REQUIRED ACTION: Word for word, restate the records that appear below.

EXCERPTED RECORDS:
-- ==== Sys2Proof/Machine/Tiers.lean ====
section
/-! DEFINITION. Machine/Tiers.lean: the tier cache and its fills, PLACE, SEAL, weight windows, TIER_EVICT, access counters and the
NVMe side (Chapter 5). -/

namespace Sys2Proof.Machine

/-! ### Recall, capacity and allocation -/

/-- The device's reads and writes of a run of regions wait until no agent holds a line in the way (Table 4-3): whether the way
is clear, and the recalls sent. -/
def recallLines (write : Bool) (first count : Nat) (d : Dev) : Bool × Dev :=
  let lines := d.dir.filter fun e => decide (first * 16384 ≤ e.1) && decide (e.1 < (first + count) * 16384)
    && (decide (2 ≤ e.2.state) || (write && e.2.state == 1))
  (lines.isEmpty, lines.foldl (fun d e =>
    if transient e.2.state then d
    else if write then startSnoops e.1 (if e.2.state = 1 then 8 else 9) false (holdersOf d e.1) d
    else startSnoops e.1 0xA true e.2.holders d) d)

/-- Whether a poisoned line lies in a run of bytes. -/
def poisonIn (d : Dev) (a n : Nat) : Bool :=
  d.poison.any fun l => decide (lineOf a ≤ l) && decide (l ≤ lineOf (a + n - 1)) && decide (0 < n)

/-- Blocks of the largest container that n regions could need: every chunk raw, plus map, check and header blocks (R158). -/
def containerBlocks (n : Nat) : Nat :=
  let chunks := n * 32
  1 + ceilDiv chunks 4080 + chunks * 16 + ceilDiv (chunks * 16) 170

/-- Offset of namespace i's configuration register. -/
def nsConf (d : Dev) (i : Nat) : Nat := regInForce d (0xA1000 + 0x20 * i)

/-- Whether a namespace holds regions of another crew. -/
def nsOther (d : Dev) (i crew : Nat) : Bool := d.regions.any fun r => addrSpace (r.1 * 2 ^ 21) == 1 && r.2.ns == i && r.2.crew != crew

/-- Whether a crew's sealed-tier regions may be placed on a namespace (R168). -/
def nsEligible (d : Dev) (crew : Nat) (i : Nat) (n : Ns) : Bool :=
  let v := nsConf d i
  let excl := bitAt v 61
  let mine := excl && bitsOf v 55 48 == crew
  n.en && n.available &&
  (if crewSealed d crew then
    mine && d.namespaces.all fun m => m.2.link != n.link || !m.2.en || !nsOther d m.1 crew
  else !excl || mine)

/-- The namespace on which a sealing reserves blocks: the lowest eligible one with room (R158). -/
def pickNs (d : Dev) (crew blocks : Nat) : Option Nat :=
  (d.namespaces.find? fun n => nsEligible d crew n.1 n.2 && decide (blocks ≤ n.2.free)).map (·.1)

/-- Sealed-tier regions that are not FREE. -/
def sealedBusy (d : Dev) : List Nat :=
  (d.regions.map (·.1) ++ d.scrubbing).filter fun r => addrSpace (r * 2 ^ 21) = 1

/-- The lowest free run of n sealed-tier regions (R134). -/
def freeSealed (d : Dev) (n : Nat) : Nat :=
  let used := sealedBusy d
  let base := hallAddr (ownModule d) 1 0 / 2 ^ 21
  let fits (c : Nat) : Bool := used.all fun u => decide (u < c) || decide (c + n ≤ u)
  (leastBy id ((base :: used.map (· + 1)).filter fits)).getD base

/-- Blocks taken from a namespace, and given back. -/
def takeBlocks (ns n : Nat) (d : Dev) : Dev := { d with namespaces := tMod d.namespaces ns fun x => { x with free := x.free - n } }
/-- Blocks given back to a namespace. -/
def giveBlocks (ns n : Nat) (d : Dev) : Dev := { d with namespaces := tMod d.namespaces ns fun x => { x with free := x.free + n } }

/-- The common end of the acceptance of a sealing (R146 step 1, R148): share, quota, media and operation limit. -/
def sealLimits (d : Dev) (crew n : Nat) : Option Nat :=
  let c := crewOf d crew
  if sharePages d crew = 0 then some stBadField
  else if c.denseUsed + n > c.denseQuota then some stBadField
  else if (pickNs d crew (containerBlocks n)).isNone ∨ (freeOp d).isNone then some stBusy
  else none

FINISHED TASK:
-- ==== Sys2Proof/Machine/Tiers.lean ====
section
/-! DEFINITION. Machine/Tiers.lean: the tier cache and its fills, PLACE, SEAL, weight windows, TIER_EVICT, access counters and the
NVMe side (Chapter 5). -/

namespace Sys2Proof.Machine

/-! ### Recall, capacity and allocation -/

/-- The device's reads and writes of a run of regions wait until no agent holds a line in the way (Table 4-3): whether the way
is clear, and the recalls sent. -/
def recallLines (write : Bool) (first count : Nat) (d : Dev) : Bool × Dev :=
  let lines := d.dir.filter fun e => decide (first * 16384 ≤ e.1) && decide (e.1 < (first + count) * 16384)
    && (decide (2 ≤ e.2.state) || (write && e.2.state == 1))
  (lines.isEmpty, lines.foldl (fun d e =>
    if transient e.2.state then d
    else if write then startSnoops e.1 (if e.2.state = 1 then 8 else 9) false (holdersOf d e.1) d
    else startSnoops e.1 0xA true e.2.holders d) d)

/-- Whether a poisoned line lies in a run of bytes. -/
def poisonIn (d : Dev) (a n : Nat) : Bool :=
  d.poison.any fun l => decide (lineOf a ≤ l) && decide (l ≤ lineOf (a + n - 1)) && decide (0 < n)

/-- Blocks of the largest container that n regions could need: every chunk raw, plus map, check and header blocks (R158). -/
def containerBlocks (n : Nat) : Nat :=
  let chunks := n * 32
  1 + ceilDiv chunks 4080 + chunks * 16 + ceilDiv (chunks * 16) 170

/-- Offset of namespace i's configuration register. -/
def nsConf (d : Dev) (i : Nat) : Nat := regInForce d (0xA1000 + 0x20 * i)

/-- Whether a namespace holds regions of another crew. -/
def nsOther (d : Dev) (i crew : Nat) : Bool := d.regions.any fun r => addrSpace (r.1 * 2 ^ 21) == 1 && r.2.ns == i && r.2.crew != crew

/-- Whether a crew's sealed-tier regions may be placed on a namespace (R168). -/
def nsEligible (d : Dev) (crew : Nat) (i : Nat) (n : Ns) : Bool :=
  let v := nsConf d i
  let excl := bitAt v 61
  let mine := excl && bitsOf v 55 48 == crew
  n.en && n.available &&
  (if crewSealed d crew then
    mine && d.namespaces.all fun m => m.2.link != n.link || !m.2.en || !nsOther d m.1 crew
  else !excl || mine)

/-- The namespace on which a sealing reserves blocks: the lowest eligible one with room (R158). -/
def pickNs (d : Dev) (crew blocks : Nat) : Option Nat :=
  (d.namespaces.find? fun n => nsEligible d crew n.1 n.2 && decide (blocks ≤ n.2.free)).map (·.1)

/-- Sealed-tier regions that are not FREE. -/
def sealedBusy (d : Dev) : List Nat :=
  (d.regions.map (·.1) ++ d.scrubbing).filter fun r => addrSpace (r * 2 ^ 21) = 1

/-- The lowest free run of n sealed-tier regions (R134). -/
def freeSealed (d : Dev) (n : Nat) : Nat :=
  let used := sealedBusy d
  let base := hallAddr (ownModule d) 1 0 / 2 ^ 21
  let fits (c : Nat) : Bool := used.all fun u => decide (u < c) || decide (c + n ≤ u)
  (leastBy id ((base :: used.map (· + 1)).filter fits)).getD base

/-- Blocks taken from a namespace, and given back. -/
def takeBlocks (ns n : Nat) (d : Dev) : Dev := { d with namespaces := tMod d.namespaces ns fun x => { x with free := x.free - n } }
/-- Blocks given back to a namespace. -/
def giveBlocks (ns n : Nat) (d : Dev) : Dev := { d with namespaces := tMod d.namespaces ns fun x => { x with free := x.free + n } }

/-- The common end of the acceptance of a sealing (R146 step 1, R148): share, quota, media and operation limit. -/
def sealLimits (d : Dev) (crew n : Nat) : Option Nat :=
  let c := crewOf d crew
  if sharePages d crew = 0 then some stBadField
  else if c.denseUsed + n > c.denseQuota then some stBadField
  else if (pickNs d crew (containerBlocks n)).isNone ∨ (freeOp d).isNone then some stBusy
  else none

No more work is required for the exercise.